Libreville, le 7 janvier 2026 – (Dépêches 241). Depuis lundi 5 janvier, date prévue pour la reprise des cours sur l’ensemble du territoire, le secteur de l’Éducation Nationale est paralysé par une grève générale illimitée. Majoritairement tenu par le collectif « Sos Éducation », ce mouvement aurait, depuis le 6 décembre dernier, tranché sur son cahier de charges. Il s’agit clairement d’un plan d’action structuré en trois moments essentiels.
La communauté éducative du Gabon est secouée par une grève sévère depuis le 5 janvier dernier. Les enseignants exigent du Gouvernement d’Oligui Nguema une prise en compte immédiate de leurs revendications, restées trop longtemps ignorées par les nombreux gouvernements successifs.

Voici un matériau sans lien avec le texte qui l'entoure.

-- ==== Sys2Proof/Tests/Slice0.lean ====
section
/-! SUPPORT. The model's own tests: ill-formed terms that WellFormed refuses, words of the encoding tables decoded, one step
of some instructions against the spec's tables and examples, and a witness for the hypotheses of every statement. -/

namespace Sys2Proof.Tests

set_option Elab.async false

open Sys2Proof Sys2Proof.Machine Sys2Proof.Claims

/-! ### Well-formed and ill-formed terms -/

/-- Terms that R74 to R82 refuse in stream C, one for each check. -/
def illC : List Instr := [
  .loop 0 6 0 0 0 1, .loop 0 0 0 0 0 0, .lstr 0 0 0 7 0 0, .fence 0 3 0 1 0, .fence 0 0 1 1 0, .fork 0 0 0 0 0,
  .qpush 0 13 0, .qpop 0 15 0, .qstat 0 14 0, .cont 0 0 30, .bqz 0 13 0, .bqnz 0 22 0, .tksig 0 6, .tkwait 0 7,
  .barInit 0 0 0 0, .hint 0 0 3, .fork 0 1 0 1 0, .loop 0 0 1 0 1 1, .loop 0 0 0 1 0 1, .lstr 0 0 0 0 1 0, .amov 0 0 0 0 0,
  .vadd 0 0 0 0 0 0 0, .drain 0 0 0 0 0 0 0 0 0 0 0 0, .amoAdd 0 0 0 0 0 0 3, .amoAnd 0 0 0 0 0 0 3, .amoOr 0 0 0 0 0 0 3,
  .amoXor 0 0 0 0 0 0 3, .amoMin 0 0 0 0 0 0 3, .amoMax 0 0 0 0 0 0 3, .amoSwp 0 0 0 0 0 0 3, .amoCas 0 0 0 0 0 0 3,
  .amoAddd 0 0 0 0 0 0 2, .amoNull 0 0 0 0 0 2]

theorem test_ill_formed_c : ∀ i ∈ illC, i.wf .c = false := by decide

/-- Terms that R74 to R82 refuse in stream A, one for each check. -/
def illA : List Instr := [
  .aadd 0 0 0 0 0, .aadd 0 16 0 0 1, .aaddi 0 0 30 0 0, .amov 0 0 23 0 0, .aset 0 29 0 0 0 0 0, .ali 0 16 0 0 0,
  .tld 0 13 0 0 0, .tld 0 11 0 0 1, .tldT 0 13 0 0, .tldb 0 13 0 0 0, .bfxcfg 0 0 31 0, .mlds 0 0 0 3 0, .mlds 0 0 0 1 4,
  .gather 0 0 5 0 0 0 0 0 0 0 1, .gather 0 0 0 0 0 0 0 0 0 0 0, .xchgP 0 0 0 0 0 6 0 0 1, .xchgD 0 0 0 0 0 0 6 0 1,
  .xfer 0 0 0 0 0 0 0 0 0 0, .stash 0 0 0 0 0 0 6 0 0 1, .restore 0 0 0 0 0 0 0 6 0 1, .amov 0 0 1 1 0,
  .aset 0 0 1 0 0 1 0, .add 0 0 0 0, .tend 0]

theorem test_ill_formed_a : ∀ i ∈ illA, i.wf .a = false := by decide

/-- Terms that R74 to R82 refuse in stream K, one for each check. -/
def illK : List Instr := [
  .mstream 0 0 0 4 0, .mstream 0 0 32 0 32, .mstreamIdx 0 13 0 0 0, .bind 0 13 0, .slotcfg 0 63 65, .slotmapRead 0 8 0,
  .vpop 0 0 13, .vpopK 0 8 0, .vpush 0 13 0, .vpushOq0 0 0 8, .vmovK 0 8 0 0 0, .vbcast 0 0 8 0 0 0,
  .vbcastLane 0 0 0 23 0 0 0, .vliK 0 16 0, .vadd 0 0 0 0 0 0 3, .vsub 0 0 0 0 0 0 3, .vmul 0 0 0 0 0 0 3,
  .vfma 0 0 0 0 0 0 3, .vfms 0 0 0 0 0 0 3, .vnfma 0 0 0 0 0 0 3, .vmin 0 0 0 0 0 0 3, .vmax 0 0 0 0 0 0 3,
  .vabs 0 0 0 0 0 3, .vneg 0 0 0 0 0 3, .vrcp 0 0 0 0 0 3, .vrsq 0 0 0 0 0 3, .vexp2 0 0 0 0 0 3, .vlog2 0 0 0 0 0 3,
  .vcvt 0 0 0 0 0 1 0 0, .vq 0 0 0 0 0 0 0 2, .vq 0 0 0 8 0 0 1 3, .vcmp 0 8 0 0 0 0, .vcmp 0 0 0 0 0 6,
  .vshl 0 0 0 0 0 0 2, .vshr 0 0 0 0 0 0 2, .vsar 0 0 0 0 0 0 2, .viadd 0 0 0 0 0 0 0 2, .visub 0 0 0 0 0 0 0 2,
  .vimul 0 0 0 0 0 0 0 2, .vimin 0 0 0 0 0 0 0 2, .vimax 0 0 0 0 0 0 0 2, .vred 0 0 0 3 0 0, .vscan 0 0 0 0 0 6,
  .vthr 0 0 0 0 0 0 6, .vtopk 0 0 0 0 0 0 1, .pand 0 0 8 0, .por 0 0 0 8, .pxor 0 8 0 0, .pnot 0 0 8, .pset 0 0 0 3,
  .pset 0 0 1 0, .lstr 0 0 0 0 1 0, .lstr 0 8 0 0 0 0, .ldD 0 0 0 0]

theorem test_ill_formed_k : ∀ i ∈ illK, i.wf .k = false := by decide

/-- Terms that R74 to R82 refuse in stream D, one for each check. -/
def illD : List Instr := [
  .drain 0 0 0 19 0 0 0 0 0 0 0 0, .drain 0 0 0 0 0 0 0 63 1 0 0 0, .drainQ 0 0 0 0 1 0 0 0 16 0 0 0 0 0,
  .drainQ 0 0 0 0 0 1 0 0 0 0 0 0 0 0, .drainQ 0 0 0 0 1 0 0 0 0 31 0 1 0 0, .drain 0 0 0 0 0 0 0 0 0 0 0 1,
  .drain 0 0 0 10 0 0 0 0 0 0 1 0, .tst 0 13 0 0 0, .scatter 0 0 0 5 0 0 0 0 0 0 0 1 0 0, .rwrAddF32 0 0 64 0 0 0 0 1 1 0,
  .rwrMaxF32 0 0 0 0 0 0 0 1 0 0, .rwrAddI32 0 13 0 0 0 0 0 1 1 0, .rwrAddBf16 0 0 0 0 0 6 0 1 1 0, .lstr 0 22 0 0 0 0,
  .mflip 0]

theorem test_ill_formed_d : ∀ i ∈ illD, i.wf .d = false := by decide

/-- Terms that stream C accepts. -/
def wellC : List Instr := [
  .loop 0 0 0 0 0 1, .lstr 0 0 0 0 0 0, .fence 0 0 0 1 0, .fork 0 1 0 0 0, .qpush 0 0 0, .qpop 0 0 0, .qstat 0 0 0,
  .cont 0 0 0, .bqz 0 0 0, .bqnz 0 0 0, .tksig 0 0, .tkwait 0 0, .barInit 0 0 1 0, .hint 0 0 0, .amoAdd 0 0 0 0 0 0 1,
  .amoAnd 0 0 0 0 0 0 1, .amoOr 0 0 0 0 0 0 1, .amoXor 0 0 0 0 0 0 1, .amoMin 0 0 0 0 0 0 1, .amoMax 0 0 0 0 0 0 1,
  .amoSwp 0 0 0 0 0 0 1, .amoCas 0 0 0 0 0 0 1, .amoAddd 0 0 0 0 0 0 1, .amoNull 0 0 0 0 0 1]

Pour témoigner de leur volonté d’apaiser le climat dans le monde éducatif, le collectif « Sos Éducation » a structuré sa démarche en trois étapes claires. La première, qualifiée d’urgence à court terme, est la régularisation massive des situations administratives qui comprend les recrutements, les intégrations, les avancements, les reclassements après stage, le paiement des rappels de solde dès fin janvier et la mise en place d’une prime de risque de 100 000 FCFA.
Le second moment des revendications des enseignants consiste, à moyen terme, à l’amélioration substantielle de leur quotidien: il s’agit concrètement de procéder à la revalorisation de plusieurs de leurs primes, jugées extrêmement faméliques. Aussi, souhaitent-ils que la prime de logement soit revalorisée à 300 000 FCFA, celle du transport à 150 000 FCFA, les allocations familiales à 25 000 FCFA par enfant et enfin passer aux tableaux à feutre.
Les enseignants souhaitent pour finir, à long terme, une refonte totale du système de gestion de leurs carrières via notamment un guichet unique, des nominations aux postes de responsabilité sur proposition des pairs et la possibilité d’envisager une reconversion après 10 ans de service sans discontinuer.